──────── Provided material ────────

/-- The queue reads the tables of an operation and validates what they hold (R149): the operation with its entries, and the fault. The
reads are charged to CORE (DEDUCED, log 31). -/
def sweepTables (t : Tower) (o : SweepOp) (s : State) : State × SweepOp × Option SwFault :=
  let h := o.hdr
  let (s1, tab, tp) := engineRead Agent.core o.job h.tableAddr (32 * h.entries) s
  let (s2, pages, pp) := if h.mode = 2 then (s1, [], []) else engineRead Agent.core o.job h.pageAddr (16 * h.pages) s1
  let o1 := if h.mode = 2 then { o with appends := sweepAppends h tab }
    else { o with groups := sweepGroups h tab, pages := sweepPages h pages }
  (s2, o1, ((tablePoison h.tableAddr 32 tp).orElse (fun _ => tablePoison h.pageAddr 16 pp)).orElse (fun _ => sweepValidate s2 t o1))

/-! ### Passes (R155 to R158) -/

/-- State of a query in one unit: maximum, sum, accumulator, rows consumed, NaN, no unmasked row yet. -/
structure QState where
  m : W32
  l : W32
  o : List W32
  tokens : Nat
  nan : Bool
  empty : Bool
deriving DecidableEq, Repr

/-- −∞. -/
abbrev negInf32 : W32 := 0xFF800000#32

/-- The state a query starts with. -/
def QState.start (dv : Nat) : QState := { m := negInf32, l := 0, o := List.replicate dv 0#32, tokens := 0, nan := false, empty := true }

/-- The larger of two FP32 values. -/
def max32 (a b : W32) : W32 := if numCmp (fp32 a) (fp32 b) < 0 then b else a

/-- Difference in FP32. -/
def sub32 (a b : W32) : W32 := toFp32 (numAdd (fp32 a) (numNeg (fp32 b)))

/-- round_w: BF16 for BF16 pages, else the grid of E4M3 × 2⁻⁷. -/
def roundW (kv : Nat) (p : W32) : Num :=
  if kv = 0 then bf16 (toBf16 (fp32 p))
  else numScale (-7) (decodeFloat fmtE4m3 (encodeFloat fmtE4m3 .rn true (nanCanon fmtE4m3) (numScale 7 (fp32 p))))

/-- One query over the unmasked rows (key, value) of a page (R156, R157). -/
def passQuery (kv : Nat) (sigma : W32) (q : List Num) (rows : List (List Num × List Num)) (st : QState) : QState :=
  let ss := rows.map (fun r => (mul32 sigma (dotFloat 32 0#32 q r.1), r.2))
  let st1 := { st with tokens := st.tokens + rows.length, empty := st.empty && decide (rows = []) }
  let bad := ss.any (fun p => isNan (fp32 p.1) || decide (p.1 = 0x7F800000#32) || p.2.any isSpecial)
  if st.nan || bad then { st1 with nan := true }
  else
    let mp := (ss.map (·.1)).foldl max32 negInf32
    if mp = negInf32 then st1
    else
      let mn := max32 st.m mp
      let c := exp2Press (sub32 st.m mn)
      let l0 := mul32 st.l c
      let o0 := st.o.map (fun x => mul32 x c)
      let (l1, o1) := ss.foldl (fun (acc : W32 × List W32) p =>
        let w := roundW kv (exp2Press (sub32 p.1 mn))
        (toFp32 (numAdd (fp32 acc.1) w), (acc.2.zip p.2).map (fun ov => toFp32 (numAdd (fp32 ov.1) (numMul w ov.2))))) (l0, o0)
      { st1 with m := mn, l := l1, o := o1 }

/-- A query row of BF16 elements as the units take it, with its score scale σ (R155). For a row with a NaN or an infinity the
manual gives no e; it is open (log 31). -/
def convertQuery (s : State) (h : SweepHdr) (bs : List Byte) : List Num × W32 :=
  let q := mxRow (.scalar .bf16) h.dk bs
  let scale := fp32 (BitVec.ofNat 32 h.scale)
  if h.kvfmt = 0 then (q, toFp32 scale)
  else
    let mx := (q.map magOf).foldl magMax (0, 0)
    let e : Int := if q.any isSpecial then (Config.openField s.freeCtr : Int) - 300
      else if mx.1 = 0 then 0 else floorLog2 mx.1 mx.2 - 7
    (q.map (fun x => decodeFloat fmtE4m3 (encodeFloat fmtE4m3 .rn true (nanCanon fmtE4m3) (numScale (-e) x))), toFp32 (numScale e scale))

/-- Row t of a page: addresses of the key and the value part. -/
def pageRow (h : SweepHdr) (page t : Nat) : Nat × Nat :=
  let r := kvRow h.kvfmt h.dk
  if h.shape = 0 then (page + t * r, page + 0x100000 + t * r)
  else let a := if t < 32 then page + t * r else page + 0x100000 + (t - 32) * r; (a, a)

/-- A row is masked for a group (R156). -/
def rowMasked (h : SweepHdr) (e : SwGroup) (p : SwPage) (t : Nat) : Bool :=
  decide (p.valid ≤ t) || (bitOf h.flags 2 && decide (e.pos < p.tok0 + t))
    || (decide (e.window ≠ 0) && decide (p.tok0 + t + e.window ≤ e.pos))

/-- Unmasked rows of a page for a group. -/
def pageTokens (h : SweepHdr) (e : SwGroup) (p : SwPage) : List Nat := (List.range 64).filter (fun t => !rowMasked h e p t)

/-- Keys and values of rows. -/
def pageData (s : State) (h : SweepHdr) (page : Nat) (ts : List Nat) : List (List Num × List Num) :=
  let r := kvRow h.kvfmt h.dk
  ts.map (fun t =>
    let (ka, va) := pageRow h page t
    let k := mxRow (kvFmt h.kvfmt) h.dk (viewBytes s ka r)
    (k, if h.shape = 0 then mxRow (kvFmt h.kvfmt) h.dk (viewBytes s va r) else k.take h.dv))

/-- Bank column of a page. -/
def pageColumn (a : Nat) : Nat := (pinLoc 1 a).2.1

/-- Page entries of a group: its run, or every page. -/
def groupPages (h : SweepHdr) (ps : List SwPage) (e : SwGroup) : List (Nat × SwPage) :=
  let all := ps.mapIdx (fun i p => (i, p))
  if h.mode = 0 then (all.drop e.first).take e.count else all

────────

**Task instructions:**
Output only an exact transcription of the lines above from the one with "def convertQuery (s" up to and including the one with "ts.map (fun t =>".

**Written solution:**
def convertQuery (s : State) (h : SweepHdr) (bs : List Byte) : List Num × W32 :=
  let q := mxRow (.scalar .bf16) h.dk bs
  let scale := fp32 (BitVec.ofNat 32 h.scale)
  if h.kvfmt = 0 then (q, toFp32 scale)
  else
    let mx := (q.map magOf).foldl magMax (0, 0)
    let e : Int := if q.any isSpecial then (Config.openField s.freeCtr : Int) - 300
      else if mx.1 = 0 then 0 else floorLog2 mx.1 mx.2 - 7
    (q.map (fun x => decodeFloat fmtE4m3 (encodeFloat fmtE4m3 .rn true (nanCanon fmtE4m3) (numScale (-e) x))), toFp32 (numScale e scale))

/-- Row t of a page: addresses of the key and the value part. -/
def pageRow (h : SweepHdr) (page t : Nat) : Nat × Nat :=
  let r := kvRow h.kvfmt h.dk
  if h.shape = 0 then (page + t * r, page + 0x100000 + t * r)
  else let a := if t < 32 then page + t * r else page + 0x100000 + (t - 32) * r; (a, a)

/-- A row is masked for a group (R156). -/
def rowMasked (h : SweepHdr) (e : SwGroup) (p : SwPage) (t : Nat) : Bool :=
  decide (p.valid ≤ t) || (bitOf h.flags 2 && decide (e.pos < p.tok0 + t))
    || (decide (e.window ≠ 0) && decide (p.tok0 + t + e.window ≤ e.pos))

/-- Unmasked rows of a page for a group. -/
def pageTokens (h : SweepHdr) (e : SwGroup) (p : SwPage) : List Nat := (List.range 64).filter (fun t => !rowMasked h e p t)

/-- Keys and values of rows. -/
def pageData (s : State) (h : SweepHdr) (page : Nat) (ts : List Nat) : List (List Num × List Num) :=
  let r := kvRow h.kvfmt h.dk
  ts.map (fun t =>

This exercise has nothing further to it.